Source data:
·····
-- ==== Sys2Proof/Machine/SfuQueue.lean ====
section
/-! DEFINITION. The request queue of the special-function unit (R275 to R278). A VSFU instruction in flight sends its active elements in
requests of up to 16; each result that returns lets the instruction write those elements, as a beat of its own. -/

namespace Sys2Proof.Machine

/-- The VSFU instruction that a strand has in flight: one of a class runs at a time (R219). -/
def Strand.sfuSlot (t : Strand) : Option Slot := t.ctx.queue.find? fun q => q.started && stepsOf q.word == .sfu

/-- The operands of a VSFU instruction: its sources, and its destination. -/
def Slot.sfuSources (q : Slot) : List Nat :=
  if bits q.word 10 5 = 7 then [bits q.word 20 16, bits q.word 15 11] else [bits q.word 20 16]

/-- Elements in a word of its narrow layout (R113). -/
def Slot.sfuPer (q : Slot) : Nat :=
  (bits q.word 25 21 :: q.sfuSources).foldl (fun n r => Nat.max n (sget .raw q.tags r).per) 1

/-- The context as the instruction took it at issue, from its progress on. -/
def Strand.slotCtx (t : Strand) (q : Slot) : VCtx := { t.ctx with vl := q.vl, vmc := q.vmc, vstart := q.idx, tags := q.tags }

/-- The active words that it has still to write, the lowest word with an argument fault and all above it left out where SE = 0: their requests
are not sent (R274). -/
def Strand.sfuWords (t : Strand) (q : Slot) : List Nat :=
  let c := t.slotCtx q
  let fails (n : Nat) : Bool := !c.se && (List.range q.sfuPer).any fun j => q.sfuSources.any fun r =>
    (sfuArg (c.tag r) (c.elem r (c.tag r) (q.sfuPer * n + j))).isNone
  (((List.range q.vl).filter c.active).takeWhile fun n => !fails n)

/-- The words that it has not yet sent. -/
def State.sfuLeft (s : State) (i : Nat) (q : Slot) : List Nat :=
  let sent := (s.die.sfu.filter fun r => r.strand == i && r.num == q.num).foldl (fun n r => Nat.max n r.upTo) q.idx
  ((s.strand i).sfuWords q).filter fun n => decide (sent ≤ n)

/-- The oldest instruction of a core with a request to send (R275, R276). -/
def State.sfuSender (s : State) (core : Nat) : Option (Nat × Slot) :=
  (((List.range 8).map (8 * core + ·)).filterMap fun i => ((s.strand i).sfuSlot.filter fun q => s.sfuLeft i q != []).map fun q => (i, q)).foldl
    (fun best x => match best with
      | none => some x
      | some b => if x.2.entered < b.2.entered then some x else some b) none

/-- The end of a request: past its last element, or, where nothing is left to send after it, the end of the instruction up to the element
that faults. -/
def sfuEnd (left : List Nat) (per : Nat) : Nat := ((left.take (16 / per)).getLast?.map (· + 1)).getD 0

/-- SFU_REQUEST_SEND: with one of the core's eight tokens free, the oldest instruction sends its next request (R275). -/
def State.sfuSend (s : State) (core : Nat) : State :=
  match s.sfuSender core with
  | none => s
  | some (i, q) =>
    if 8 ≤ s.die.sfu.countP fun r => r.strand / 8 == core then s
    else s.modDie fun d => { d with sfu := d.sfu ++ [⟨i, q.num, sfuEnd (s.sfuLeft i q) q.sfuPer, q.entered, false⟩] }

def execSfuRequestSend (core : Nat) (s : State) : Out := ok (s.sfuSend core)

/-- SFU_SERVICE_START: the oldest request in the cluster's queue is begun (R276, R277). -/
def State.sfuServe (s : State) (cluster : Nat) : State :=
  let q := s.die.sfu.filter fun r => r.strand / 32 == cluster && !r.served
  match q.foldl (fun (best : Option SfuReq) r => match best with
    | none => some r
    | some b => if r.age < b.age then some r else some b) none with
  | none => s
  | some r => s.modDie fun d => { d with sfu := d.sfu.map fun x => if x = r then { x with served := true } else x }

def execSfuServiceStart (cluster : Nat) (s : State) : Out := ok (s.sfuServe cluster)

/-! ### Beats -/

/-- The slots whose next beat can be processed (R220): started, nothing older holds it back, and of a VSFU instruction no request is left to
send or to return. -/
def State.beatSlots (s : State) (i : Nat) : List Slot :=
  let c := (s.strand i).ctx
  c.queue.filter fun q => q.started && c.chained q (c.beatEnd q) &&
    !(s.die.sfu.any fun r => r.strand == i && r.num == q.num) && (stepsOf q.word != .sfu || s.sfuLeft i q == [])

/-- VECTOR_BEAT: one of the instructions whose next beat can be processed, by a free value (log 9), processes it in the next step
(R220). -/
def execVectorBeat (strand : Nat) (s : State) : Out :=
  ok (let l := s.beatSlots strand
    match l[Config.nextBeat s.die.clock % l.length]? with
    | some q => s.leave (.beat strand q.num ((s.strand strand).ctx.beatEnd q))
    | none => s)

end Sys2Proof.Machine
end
·····
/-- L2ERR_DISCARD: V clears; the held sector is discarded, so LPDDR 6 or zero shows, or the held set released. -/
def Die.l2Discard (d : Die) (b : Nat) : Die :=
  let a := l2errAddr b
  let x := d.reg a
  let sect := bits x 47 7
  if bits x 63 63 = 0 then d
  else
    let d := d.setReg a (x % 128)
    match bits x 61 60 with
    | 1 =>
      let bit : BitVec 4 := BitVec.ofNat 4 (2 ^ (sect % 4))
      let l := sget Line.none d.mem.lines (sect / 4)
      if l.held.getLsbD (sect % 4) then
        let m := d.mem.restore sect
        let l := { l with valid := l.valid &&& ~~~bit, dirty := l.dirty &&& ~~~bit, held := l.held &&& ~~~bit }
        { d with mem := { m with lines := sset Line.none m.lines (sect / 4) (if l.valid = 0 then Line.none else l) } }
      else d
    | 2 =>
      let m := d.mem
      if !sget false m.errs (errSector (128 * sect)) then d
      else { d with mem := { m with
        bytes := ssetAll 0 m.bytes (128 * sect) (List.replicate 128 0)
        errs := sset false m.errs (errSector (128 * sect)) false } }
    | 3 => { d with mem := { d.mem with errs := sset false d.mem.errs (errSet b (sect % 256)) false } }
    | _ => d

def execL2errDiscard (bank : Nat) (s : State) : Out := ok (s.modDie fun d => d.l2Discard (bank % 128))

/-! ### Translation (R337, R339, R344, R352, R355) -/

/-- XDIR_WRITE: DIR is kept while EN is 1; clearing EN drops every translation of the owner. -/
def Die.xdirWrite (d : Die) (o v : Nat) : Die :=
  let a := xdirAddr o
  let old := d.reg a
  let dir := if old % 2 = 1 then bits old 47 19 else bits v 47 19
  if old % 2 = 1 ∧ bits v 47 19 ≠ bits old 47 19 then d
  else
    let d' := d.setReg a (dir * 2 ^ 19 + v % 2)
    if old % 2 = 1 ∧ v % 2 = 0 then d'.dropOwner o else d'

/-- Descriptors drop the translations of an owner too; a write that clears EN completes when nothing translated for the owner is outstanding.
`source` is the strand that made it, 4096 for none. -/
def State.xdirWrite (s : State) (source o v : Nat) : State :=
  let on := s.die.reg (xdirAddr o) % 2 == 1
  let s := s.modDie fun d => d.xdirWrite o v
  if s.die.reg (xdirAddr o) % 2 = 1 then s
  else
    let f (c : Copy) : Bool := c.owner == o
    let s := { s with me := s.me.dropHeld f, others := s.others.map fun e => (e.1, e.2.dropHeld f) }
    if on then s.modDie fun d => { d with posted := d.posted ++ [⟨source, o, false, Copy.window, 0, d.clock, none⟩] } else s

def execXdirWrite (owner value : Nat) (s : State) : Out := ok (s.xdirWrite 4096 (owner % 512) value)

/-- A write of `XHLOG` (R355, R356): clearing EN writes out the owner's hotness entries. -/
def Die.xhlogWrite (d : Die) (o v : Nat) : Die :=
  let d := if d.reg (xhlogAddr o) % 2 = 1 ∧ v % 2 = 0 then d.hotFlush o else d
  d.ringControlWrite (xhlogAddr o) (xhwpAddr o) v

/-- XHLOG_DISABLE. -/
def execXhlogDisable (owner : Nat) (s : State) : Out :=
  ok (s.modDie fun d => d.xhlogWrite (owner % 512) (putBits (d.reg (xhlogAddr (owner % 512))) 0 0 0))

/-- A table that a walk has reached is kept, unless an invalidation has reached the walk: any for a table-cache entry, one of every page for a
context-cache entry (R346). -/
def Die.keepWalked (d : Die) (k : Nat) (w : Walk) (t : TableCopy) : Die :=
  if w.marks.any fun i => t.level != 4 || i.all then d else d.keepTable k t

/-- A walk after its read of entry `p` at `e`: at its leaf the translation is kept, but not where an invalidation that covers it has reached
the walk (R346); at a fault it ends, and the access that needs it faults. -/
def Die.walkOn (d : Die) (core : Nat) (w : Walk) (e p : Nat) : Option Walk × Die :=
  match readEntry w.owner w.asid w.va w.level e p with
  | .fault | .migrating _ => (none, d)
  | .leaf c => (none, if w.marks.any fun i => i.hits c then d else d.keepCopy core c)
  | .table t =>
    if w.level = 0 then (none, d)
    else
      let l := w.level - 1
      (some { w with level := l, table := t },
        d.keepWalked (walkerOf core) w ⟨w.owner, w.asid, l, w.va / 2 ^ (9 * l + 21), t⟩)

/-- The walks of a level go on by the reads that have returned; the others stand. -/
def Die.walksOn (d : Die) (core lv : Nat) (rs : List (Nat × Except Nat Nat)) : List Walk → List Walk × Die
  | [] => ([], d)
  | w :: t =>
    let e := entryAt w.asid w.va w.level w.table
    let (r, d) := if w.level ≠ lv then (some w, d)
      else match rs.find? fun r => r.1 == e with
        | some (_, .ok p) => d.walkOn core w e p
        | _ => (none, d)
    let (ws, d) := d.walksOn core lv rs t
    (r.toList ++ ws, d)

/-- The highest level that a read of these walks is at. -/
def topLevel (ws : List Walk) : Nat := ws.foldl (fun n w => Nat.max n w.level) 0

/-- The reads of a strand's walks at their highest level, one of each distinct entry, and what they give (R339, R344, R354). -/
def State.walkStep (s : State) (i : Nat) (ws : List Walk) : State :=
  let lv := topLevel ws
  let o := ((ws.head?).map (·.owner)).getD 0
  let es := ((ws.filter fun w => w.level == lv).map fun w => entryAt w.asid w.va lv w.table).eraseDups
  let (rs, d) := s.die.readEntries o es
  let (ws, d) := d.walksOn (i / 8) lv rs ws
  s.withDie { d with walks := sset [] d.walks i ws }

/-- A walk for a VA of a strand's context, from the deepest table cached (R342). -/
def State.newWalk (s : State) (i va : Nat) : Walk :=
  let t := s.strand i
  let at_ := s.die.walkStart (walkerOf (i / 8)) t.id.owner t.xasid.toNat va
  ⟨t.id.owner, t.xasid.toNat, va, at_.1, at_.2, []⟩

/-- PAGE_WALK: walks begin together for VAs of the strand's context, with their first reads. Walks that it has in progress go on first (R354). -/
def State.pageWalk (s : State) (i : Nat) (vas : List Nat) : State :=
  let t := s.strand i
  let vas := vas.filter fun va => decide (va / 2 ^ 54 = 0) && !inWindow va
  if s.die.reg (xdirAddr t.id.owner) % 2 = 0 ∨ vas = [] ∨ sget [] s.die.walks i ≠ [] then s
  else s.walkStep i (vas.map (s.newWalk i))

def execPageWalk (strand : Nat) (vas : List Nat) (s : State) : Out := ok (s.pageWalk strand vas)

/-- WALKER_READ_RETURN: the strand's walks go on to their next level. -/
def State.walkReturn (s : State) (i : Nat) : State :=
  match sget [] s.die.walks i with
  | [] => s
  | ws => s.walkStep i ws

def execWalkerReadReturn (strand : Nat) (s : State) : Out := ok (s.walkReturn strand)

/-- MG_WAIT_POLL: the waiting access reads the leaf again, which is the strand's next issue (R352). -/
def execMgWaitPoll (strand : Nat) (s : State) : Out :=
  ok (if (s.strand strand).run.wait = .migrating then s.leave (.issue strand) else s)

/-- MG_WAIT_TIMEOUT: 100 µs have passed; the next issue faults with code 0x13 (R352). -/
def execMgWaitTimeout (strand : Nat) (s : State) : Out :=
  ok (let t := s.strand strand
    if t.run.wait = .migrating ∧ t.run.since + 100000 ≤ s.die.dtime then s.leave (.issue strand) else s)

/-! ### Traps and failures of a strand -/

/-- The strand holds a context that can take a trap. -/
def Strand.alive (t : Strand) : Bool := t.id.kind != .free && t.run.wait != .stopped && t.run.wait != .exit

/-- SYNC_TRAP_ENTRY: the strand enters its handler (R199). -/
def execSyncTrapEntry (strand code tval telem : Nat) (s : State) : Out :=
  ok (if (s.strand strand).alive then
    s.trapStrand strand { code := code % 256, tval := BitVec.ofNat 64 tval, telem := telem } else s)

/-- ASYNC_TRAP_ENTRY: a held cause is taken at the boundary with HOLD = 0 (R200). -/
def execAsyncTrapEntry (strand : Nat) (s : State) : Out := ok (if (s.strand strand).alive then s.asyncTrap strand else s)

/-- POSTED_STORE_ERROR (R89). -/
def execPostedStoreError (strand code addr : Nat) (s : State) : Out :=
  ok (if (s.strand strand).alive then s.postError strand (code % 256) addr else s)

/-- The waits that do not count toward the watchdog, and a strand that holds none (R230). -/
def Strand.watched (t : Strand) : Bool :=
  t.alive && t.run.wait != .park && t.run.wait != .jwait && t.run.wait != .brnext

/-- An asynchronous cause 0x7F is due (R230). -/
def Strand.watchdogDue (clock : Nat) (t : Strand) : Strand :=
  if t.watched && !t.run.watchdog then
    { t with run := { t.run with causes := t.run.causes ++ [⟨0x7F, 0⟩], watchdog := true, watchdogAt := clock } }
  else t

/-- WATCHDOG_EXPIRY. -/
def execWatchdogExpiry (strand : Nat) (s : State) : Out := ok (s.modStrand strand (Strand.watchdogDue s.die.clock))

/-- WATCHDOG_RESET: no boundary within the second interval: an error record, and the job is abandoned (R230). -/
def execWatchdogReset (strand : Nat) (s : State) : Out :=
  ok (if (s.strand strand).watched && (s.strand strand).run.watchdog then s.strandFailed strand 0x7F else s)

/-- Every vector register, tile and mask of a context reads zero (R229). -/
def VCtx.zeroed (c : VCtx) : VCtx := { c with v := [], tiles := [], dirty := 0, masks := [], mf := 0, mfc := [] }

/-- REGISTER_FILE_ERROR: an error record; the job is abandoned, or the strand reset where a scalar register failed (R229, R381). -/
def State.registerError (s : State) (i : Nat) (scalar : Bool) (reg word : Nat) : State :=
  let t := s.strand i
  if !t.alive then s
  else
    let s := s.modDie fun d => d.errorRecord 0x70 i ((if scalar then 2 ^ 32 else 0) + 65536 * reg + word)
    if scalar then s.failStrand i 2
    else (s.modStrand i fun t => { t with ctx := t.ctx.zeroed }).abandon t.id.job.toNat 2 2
·····
Assignment: Wherever the word "walkOn" appears in a line of the data, copy that line.

Solution:
def Die.walkOn (d : Die) (core : Nat) (w : Walk) (e p : Nat) : Option Walk × Die :=
        | some (_, .ok p) => d.walkOn core w e p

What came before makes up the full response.